The entries below contain a line with "errCode := if s.err" and a line with "exact State.errCodeAfter_of_error herr k". Quote exactly those two lines and all lines between them.

------------------------

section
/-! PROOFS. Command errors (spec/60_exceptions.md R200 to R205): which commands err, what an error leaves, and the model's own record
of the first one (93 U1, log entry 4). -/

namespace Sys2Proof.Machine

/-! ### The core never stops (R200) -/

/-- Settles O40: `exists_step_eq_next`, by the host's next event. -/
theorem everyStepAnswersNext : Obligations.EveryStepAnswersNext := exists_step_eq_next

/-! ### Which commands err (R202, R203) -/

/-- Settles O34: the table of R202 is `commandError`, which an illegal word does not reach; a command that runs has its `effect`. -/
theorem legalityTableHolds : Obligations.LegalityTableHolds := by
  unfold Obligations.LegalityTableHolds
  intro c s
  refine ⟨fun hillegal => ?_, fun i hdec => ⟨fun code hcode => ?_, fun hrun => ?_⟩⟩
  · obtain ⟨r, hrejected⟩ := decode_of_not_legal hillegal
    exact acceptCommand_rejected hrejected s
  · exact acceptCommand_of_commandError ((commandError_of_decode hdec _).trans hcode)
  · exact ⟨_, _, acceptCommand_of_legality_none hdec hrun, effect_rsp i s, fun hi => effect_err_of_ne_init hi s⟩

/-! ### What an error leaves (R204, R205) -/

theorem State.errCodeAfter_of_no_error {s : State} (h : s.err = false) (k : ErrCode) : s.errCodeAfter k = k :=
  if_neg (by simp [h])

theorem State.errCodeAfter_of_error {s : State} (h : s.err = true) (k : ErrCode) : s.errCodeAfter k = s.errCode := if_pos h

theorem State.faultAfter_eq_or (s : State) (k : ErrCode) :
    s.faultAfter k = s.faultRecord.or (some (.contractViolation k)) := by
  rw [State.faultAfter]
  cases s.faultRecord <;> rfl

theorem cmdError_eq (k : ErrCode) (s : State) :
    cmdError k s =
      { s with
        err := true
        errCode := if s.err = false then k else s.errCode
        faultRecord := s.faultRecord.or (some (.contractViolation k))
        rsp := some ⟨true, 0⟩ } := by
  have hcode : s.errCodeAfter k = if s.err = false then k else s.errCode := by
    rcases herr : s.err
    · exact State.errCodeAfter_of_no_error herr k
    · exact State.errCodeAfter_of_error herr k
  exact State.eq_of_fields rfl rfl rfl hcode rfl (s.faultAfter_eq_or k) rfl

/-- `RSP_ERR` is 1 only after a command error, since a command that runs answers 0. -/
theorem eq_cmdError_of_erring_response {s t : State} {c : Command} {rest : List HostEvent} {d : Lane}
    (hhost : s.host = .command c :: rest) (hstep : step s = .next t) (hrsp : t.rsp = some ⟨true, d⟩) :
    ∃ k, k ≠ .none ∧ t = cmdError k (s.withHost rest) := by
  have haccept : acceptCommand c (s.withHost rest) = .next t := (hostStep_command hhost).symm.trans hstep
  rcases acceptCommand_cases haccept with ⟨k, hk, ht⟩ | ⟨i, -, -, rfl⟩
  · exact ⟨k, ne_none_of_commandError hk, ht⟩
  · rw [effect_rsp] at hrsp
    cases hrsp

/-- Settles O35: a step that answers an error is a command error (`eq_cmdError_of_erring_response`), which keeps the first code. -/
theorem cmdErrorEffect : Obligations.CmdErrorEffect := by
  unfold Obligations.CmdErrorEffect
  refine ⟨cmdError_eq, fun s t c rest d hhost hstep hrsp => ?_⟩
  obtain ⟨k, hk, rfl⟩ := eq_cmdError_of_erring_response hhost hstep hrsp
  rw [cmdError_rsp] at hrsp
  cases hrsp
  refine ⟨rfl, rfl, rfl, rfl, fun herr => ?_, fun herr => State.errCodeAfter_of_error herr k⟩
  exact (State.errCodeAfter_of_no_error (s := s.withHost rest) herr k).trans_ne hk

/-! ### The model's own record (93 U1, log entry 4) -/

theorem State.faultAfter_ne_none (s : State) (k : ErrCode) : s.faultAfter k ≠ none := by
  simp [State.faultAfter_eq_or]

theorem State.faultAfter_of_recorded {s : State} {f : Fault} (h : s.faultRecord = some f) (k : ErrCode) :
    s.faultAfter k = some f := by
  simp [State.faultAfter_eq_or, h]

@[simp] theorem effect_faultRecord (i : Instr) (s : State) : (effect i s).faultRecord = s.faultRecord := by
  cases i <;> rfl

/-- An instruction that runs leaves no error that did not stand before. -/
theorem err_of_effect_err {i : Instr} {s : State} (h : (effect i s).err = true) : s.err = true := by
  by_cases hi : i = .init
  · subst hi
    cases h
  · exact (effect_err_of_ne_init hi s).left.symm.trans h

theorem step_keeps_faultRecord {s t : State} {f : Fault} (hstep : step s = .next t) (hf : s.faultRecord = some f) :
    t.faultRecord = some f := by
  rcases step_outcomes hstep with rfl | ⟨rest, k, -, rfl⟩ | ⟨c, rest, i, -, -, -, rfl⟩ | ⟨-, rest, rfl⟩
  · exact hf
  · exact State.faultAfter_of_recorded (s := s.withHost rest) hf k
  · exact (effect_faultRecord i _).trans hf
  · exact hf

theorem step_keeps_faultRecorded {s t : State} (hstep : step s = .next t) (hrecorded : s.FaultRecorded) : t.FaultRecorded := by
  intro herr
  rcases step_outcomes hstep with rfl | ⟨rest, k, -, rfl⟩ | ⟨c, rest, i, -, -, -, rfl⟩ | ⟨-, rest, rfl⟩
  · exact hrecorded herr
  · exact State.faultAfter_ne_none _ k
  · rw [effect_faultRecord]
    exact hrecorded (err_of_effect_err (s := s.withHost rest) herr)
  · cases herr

------------------------

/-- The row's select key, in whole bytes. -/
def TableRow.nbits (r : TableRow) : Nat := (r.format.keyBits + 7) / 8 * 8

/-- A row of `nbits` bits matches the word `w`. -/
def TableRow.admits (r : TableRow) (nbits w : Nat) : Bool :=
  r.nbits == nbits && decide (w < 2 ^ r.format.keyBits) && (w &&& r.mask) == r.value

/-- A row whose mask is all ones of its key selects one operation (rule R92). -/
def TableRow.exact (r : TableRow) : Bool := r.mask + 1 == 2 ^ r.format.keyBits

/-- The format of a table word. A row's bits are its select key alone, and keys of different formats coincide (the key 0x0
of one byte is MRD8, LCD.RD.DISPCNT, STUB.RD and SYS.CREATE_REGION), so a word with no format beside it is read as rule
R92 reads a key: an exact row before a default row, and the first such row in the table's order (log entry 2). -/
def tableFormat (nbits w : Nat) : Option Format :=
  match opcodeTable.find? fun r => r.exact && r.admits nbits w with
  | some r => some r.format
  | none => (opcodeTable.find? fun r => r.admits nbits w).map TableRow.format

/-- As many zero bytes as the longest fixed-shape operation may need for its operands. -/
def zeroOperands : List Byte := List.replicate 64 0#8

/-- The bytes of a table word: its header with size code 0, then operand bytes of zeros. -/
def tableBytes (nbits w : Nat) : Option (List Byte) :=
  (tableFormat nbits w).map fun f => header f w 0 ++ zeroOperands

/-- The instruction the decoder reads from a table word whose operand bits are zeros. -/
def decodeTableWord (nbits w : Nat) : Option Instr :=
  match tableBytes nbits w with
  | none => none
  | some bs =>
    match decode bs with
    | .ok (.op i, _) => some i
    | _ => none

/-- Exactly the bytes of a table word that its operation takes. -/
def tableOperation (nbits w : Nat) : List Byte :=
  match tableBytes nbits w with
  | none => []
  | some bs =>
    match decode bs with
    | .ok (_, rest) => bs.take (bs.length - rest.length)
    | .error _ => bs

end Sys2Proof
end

------------------------

● **WRITTEN ANSWER**:
        errCode := if s.err = false then k else s.errCode
        faultRecord := s.faultRecord.or (some (.contractViolation k))
        rsp := some ⟨true, 0⟩ } := by
  have hcode : s.errCodeAfter k = if s.err = false then k else s.errCode := by
    rcases herr : s.err
    · exact State.errCodeAfter_of_no_error herr k
    · exact State.errCodeAfter_of_error herr k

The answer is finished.